Instruction Decoders: RISC vs CISC

15 Dec 2020 • 9 minute read

In my post The Start of the Arm Era I said that it feels like something significant is changing. There's something Arm-y in the air. Suddenly Arm is faster than all x86 processors except the highest end of AMD's line. But why now? The three big announcements have been:

Amazon AWS's Graviton 2 (from its Annapurna subsidiary)
Arm's own Cortex-X1 (see my post Arm Goes for It)
Apple's M1 (also covered in Arm Goes for It)
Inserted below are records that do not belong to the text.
/-- R113, R114 and R105: a bin reading sets level, EMPTY flag and LOW by the marks; an empty bin takes the screw to DRY
and stops a running chute; a bin no longer empty takes an unused screw from DRY to IDLE, and the screw of a chute in
ENDING to SWITCHING or RUNNING by its pending outcome; a changed floor makes the arbiter test pre-emption. The reserve
level is the one in use at the reading: log 21. That a reading with EMPTY suspends a running chute with cause DRY, also
where it ends LOW and so lowers the floor, and never pre-empts it, is the model's choice of an order: log 33. -/
def Obligations.BinReadingTaken : Prop :=
  ∀ (s : State) (a raw : Nat) (empty : Bool),
    (s.binReading a raw empty).ice.level = some (min 100 raw)
      ∧ (s.binReading a raw empty).ice.emptyFlag = some empty
      ∧ (s.binReading a raw empty).ice.low = (if min 100 raw < s.par.lowMark then true
          else if s.par.resumeMark ≤ min 100 raw then false else s.ice.low)
      ∧ (min 100 raw < s.par.lowMark → s.ice.low = false →
          (s.binReading a raw empty).latchAt 11 = (s.latchAt 11).occur s.clock (.station a) none)
      ∧ (s.par.lowMark ≤ min 100 raw ∨ s.ice.low = true → (s.binReading a raw empty).latchAt 11 = s.latchAt 11)
      ∧ (∀ n, n ≠ 7 → n ≠ 11 → n ≠ 16 → (s.binReading a raw empty).latchAt n = s.latchAt n)
      ∧ (empty = true ∨ raw = 0 → (s.binReading a raw empty).ice.screw = .dry
          ∧ (s.ice.screw ≠ .dry →
              (s.binReading a raw empty).latchAt 7 = (s.latchAt 7).occur s.clock (.station a) none)
          ∧ (∀ b cfg c, s.chuteAt b = some (cfg, c) → ∀ d, c.job = some d → s.ice.screw = .running b →
              d.state = .running →
              (s.binReading a raw empty).jobAt b
                  = some { d with state := .ending, pendingOutcome := some (.suspend .dry) }
                ∧ s.joined (s.binReading a raw empty) b (.stop c.tag))
          ∧ ((∀ b d, s.ice.screw = .running b → s.jobAt b = some d → d.state ≠ .running) →
              (s.binReading a raw empty).stations = s.stations))
      ∧ (empty = false → raw ≠ 0 → (s.binReading a raw empty).latchAt 7 = s.latchAt 7)
      ∧ (empty = false → raw ≠ 0 → s.ice.screw = .dry → Table.Sorted s.stations →
          (s.binReading a raw empty).stations = s.stations
          ∧ ((∀ b d, s.jobAt b = some d → d.state ≠ .ending) → (s.binReading a raw empty).ice.screw = .idle)
          ∧ (∀ b d, s.jobAt b = some d → d.state = .ending →
              (∀ x e, s.jobAt x = some e → e.state = .ending → x = b) →
              (s.binReading a raw empty).ice.screw
                = (if d.pendingOutcome = some .end_ then .running b else .switching b)))
      ∧ (empty = false → raw ≠ 0 → s.ice.screw ≠ .dry →
          (∀ b d, s.ice.screw = .running b → s.jobAt b = some d → d.state ≠ .running) →
          (s.binReading a raw empty).ice.screw = s.ice.screw ∧ (s.binReading a raw empty).stations = s.stations)
      ∧ (∀ b cfg c, s.chuteAt b = some (cfg, c) → ∀ d, c.job = some d → s.ice.screw = .running b → d.state = .running →
          empty = false → raw ≠ 0 →
          ∀ above, above = s.ice.latch.any (fun x => (s.jobAt x).any (fun e =>
              decide (max d.runLevel (s.binReading a raw empty).ice.effFloor < e.cls))) →
            (s.poller.state = .polling → (s.binReading a raw empty).ice.effFloor ≠ s.ice.effFloor → above = true →
              (s.binReading a raw empty).ice.screw = .switching b
                ∧ (s.binReading a raw empty).chuteAt b = some (cfg, { c with
                    job := some { d with state := .ending, pendingOutcome := some (.suspend .preempt) } })
                ∧ s.joined (s.binReading a raw empty) b (.stop c.tag))
            ∧ (s.poller.state = .listen ∨ s.poller.state.isBroken = true
                  ∨ (s.binReading a raw empty).ice.effFloor = s.ice.effFloor ∨ above = false →
              (s.binReading a raw empty).ice.screw = s.ice.screw
                ∧ (s.binReading a raw empty).stations = s.stations))
      ∧ (s.binReading a raw empty).ice.officeFloor = s.ice.officeFloor
      ∧ (s.binReading a raw empty).ice.effFloor
          = (if (s.binReading a raw empty).ice.low then max s.ice.officeFloor s.par.reserveLevel
             else s.ice.officeFloor)
      ∧ { s.binReading a raw empty with ice := s.ice, stations := s.stations, latches := s.latches } = s

/-! ## The crate pool (chapter 6) -/

/-- R127 to R130, R133, R134 and R146: the checks of an OPEN item in the order of Table 6-5, with RECORDS_FULL at a
refusal FULL alone; the session an accepted one opens, what a count report does to an open session, the closes FAULT
of a falling count and of a sensor fault, the close KEYPAD, and what is placed again for a lost OPENED or CLOSED. That
a reply in IDLE with the sensor fault flag may also have CLOSED placed again, and that its item is judged, is log 34.
-/
def Obligations.GateSessionOpensAndCounts : Prop :=
  ∀ (s : State) (a account ctype keyed tag count : Nat),
    ∀ dir g, s.gateAt a = some (dir, g) →
      (∀ code, (if g.session ≠ none then some AnswerCode.busy
            else if account = 0 then some .notFound
            else match s.account account with
              | none => some .notFound
              | some acct =>
                if s.crateTypes.find ctype = none then some .crateType
                else if (keyed ≠ 1 ∧ keyed ≠ 2) ∨ (keyed = 1 ∧ dir = .out) ∨ (keyed = 2 ∧ dir = .into) then
                  some .direction
                else if keyed = 2 ∧ acct.state = .stopped then some .stopped
                else if 128 < s.queue.records.length + s.queue.owed + 1 then some .full
                else none) = some code →
          s.joined (s.gateOpen a account ctype keyed) a (.answer code)
            ∧ (s.gateOpen a account ctype keyed).gateAt a = some (dir, g)
            ∧ (s.gateOpen a account ctype keyed).latchAt 5
                = (if code = .full then (s.latchAt 5).occur s.clock (.station a) none else s.latchAt 5)
            ∧ (∀ n, n ≠ 5 → n ≠ 16 → (s.gateOpen a account ctype keyed).latchAt n = s.latchAt n)
            ∧ { s.gateOpen a account ctype keyed with stations := s.stations, latches := s.latches } = s)
      ∧ (∀ acct, s.account account = some acct → account ≠ 0 → g.session = none → s.crateTypes.find ctype ≠ none →
          (keyed = 1 ∧ dir ≠ .out) ∨ (keyed = 2 ∧ dir ≠ .into ∧ acct.state = .opened) →
          s.queue.records.length + s.queue.owed < 128 →
            (s.gateOpen a account ctype keyed).gateAt a = some (dir, { g with
                tag := (if g.tag < 255 then g.tag + 1 else 1)
                session := some { account := account, ctype := ctype, dir := (if keyed = 1 then .into else .out),
                                  count := 0, clamped := false, opened := s.clock,
                                  deadline := s.clock.later (s.par.gateIdle * 1000),
                                  idle := { elapsed := 0, limit := s.par.gateIdle * 1000 } } })
              ∧ (s.gateOpen a account ctype keyed).queue = { s.queue with owed := s.queue.owed + 1 }
              ∧ s.joined (s.gateOpen a account ctype keyed) a
                  (.answerOpened (if g.tag < 255 then g.tag + 1 else 1))
              ∧ { s.gateOpen a account ctype keyed with
                    stations := s.stations, latches := s.latches, queue := s.queue } = s)
      ∧ (∀ x, g.session = some x → ∀ shut, g.tag = tag → x.count ≤ min 9999 count →
          (s.gateReport a tag shut count false).gateAt a = some (dir,
              { g with report := some { tag := tag, barrierOpen := shut, count := count }
                       session := some (if x.count < min 9999 count then
                           { x with count := min 9999 count, clamped := x.clamped || decide (9999 < count),
                                    idle := { elapsed := 0, limit := s.par.gateIdle * 1000 },
                                    deadline := s.clock.later (s.par.gateIdle * 1000) }
                         else { x with clamped := x.clamped || decide (9999 < count) }) })
            ∧ { s.gateReport a tag shut count false with stations := s.stations, latches := s.latches } = s
            ∧ (9999 < count → x.clamped = false →
                (s.gateReport a tag shut count false).latchAt 13 = (s.latchAt 13).occur s.clock (.station a) none)
            ∧ (count ≤ 9999 → s.latches = (s.gateReport a tag shut count false).latches))
      ∧ (∀ x, g.session = some x → ∀ shut,
          g.tag = tag → min 9999 count < x.count → count ≤ 9999 →
            State.sessionClosed s (s.gateReport a tag shut count false) a dir
                { g with report := some { tag := tag, barrierOpen := shut, count := count } } x .fault
              ∧ (s.gateReport a tag shut count false).latchAt 13 = (s.latchAt 13).occur s.clock (.station a) none
              ∧ s.joined (s.gateReport a tag shut count false) a (.closed g.tag x.count .fault))
      ∧ (∀ x, g.session = some x → ∀ shut,
          State.sessionClosed s (s.gateReport a tag shut count true) a dir
              { g with report := some { tag := tag, barrierOpen := shut, count := count } } x .fault
            ∧ (s.gateReport a tag shut count true).latchAt 13 = (s.latchAt 13).occur s.clock (.station a) none
            ∧ s.joined (s.gateReport a tag shut count true) a (.closed g.tag x.count .fault))
      ∧ (∀ x, g.session = some x → s.sessionClosed (s.gateCloseItem a) a dir g x .keypad
          ∧ s.joined (s.gateCloseItem a) a (.closed g.tag x.count .keypad))
      ∧ (g.session = none → s.joined (s.gateCloseItem a) a (.answer .noSession)
          ∧ (s.gateCloseItem a).gateAt a = some (dir, g)
          ∧ { s.gateCloseItem a with stations := s.stations, latches := s.latches } = s)
      ∧ (∀ x, g.session = some x → ∀ shut, tag ≠ g.tag →
          (s.gateReport a tag shut count false).gateAt a
              = some (dir, { g with report := some { tag := tag, barrierOpen := shut, count := count } })
            ∧ { s.gateReport a tag shut count false with stations := s.stations, latches := s.latches } = s
            ∧ (s.waits a QuayCommand.isOpened = false →
                s.joined (s.gateReport a tag shut count false) a (.answerOpened g.tag)))
      ∧ (g.session = none → ∀ shut sensor,
          (s.gateReport a tag shut count sensor).gateAt a
              = some (dir, { g with report := some { tag := tag, barrierOpen := shut, count := count } })
            ∧ { s.gateReport a tag shut count sensor with stations := s.stations, latches := s.latches } = s
            ∧ (sensor = true →
                (s.gateReport a tag shut count sensor).latchAt 13 = (s.latchAt 13).occur s.clock (.station a) none)
            ∧ (∀ y, g.lastClose = some y → tag = g.tag → tag ≠ 0 → shut = true →
                s.waits a QuayCommand.isClosed = false →
                s.joined (s.gateReport a tag shut count sensor) a (.closed g.tag y.count y.cause)))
I think that there are two reasons for this flurry of activity. One business. One technical.

The Business Reason

Arm's business, and still the central redoubt of its empire, is mobile. I've never seen a mobile phone in the last 20 years that wasn't powered by Arm. Smartphones, even top of the line ones, don't want "MIPS at any cost" unlike in the data center. Battery life is important, and the phone has to go in your pocket without burning you. Before we weren't allowed incandescent lightbulbs anymore, I'm sure most of us have had the experience of burning our fingers changing one. A hundred watts is a lot of power.

Until Arm got an R&D budget boost with Softbank's money, it could only produce one high-end (Cortex-A class) microarchitecture per year. So that had to be aimed at mobile, and everyone else had to make do. The meant that Arm's partners who were building chips for servers had to focus on building servers for the internet, not for computation. Serving thousands of users on the internet requires lots of threads, and it doesn't matter so much how fast each one runs. So the value proposition of an Arm server was something along the lines of "more cores, a tenth of the size, a tenth of the power, a tenth of the cost". For example, see my post How Arm Servers Can Take Over the World. Or Qualcomm and Arm Drink Their Own Champagne. But that value proposition didn't seem to be compelling. For example, Qualcomm shut down its Arm server program, as did HPE. If the cloud guys like AWS are all going to roll their own, then those were probably wise decisions.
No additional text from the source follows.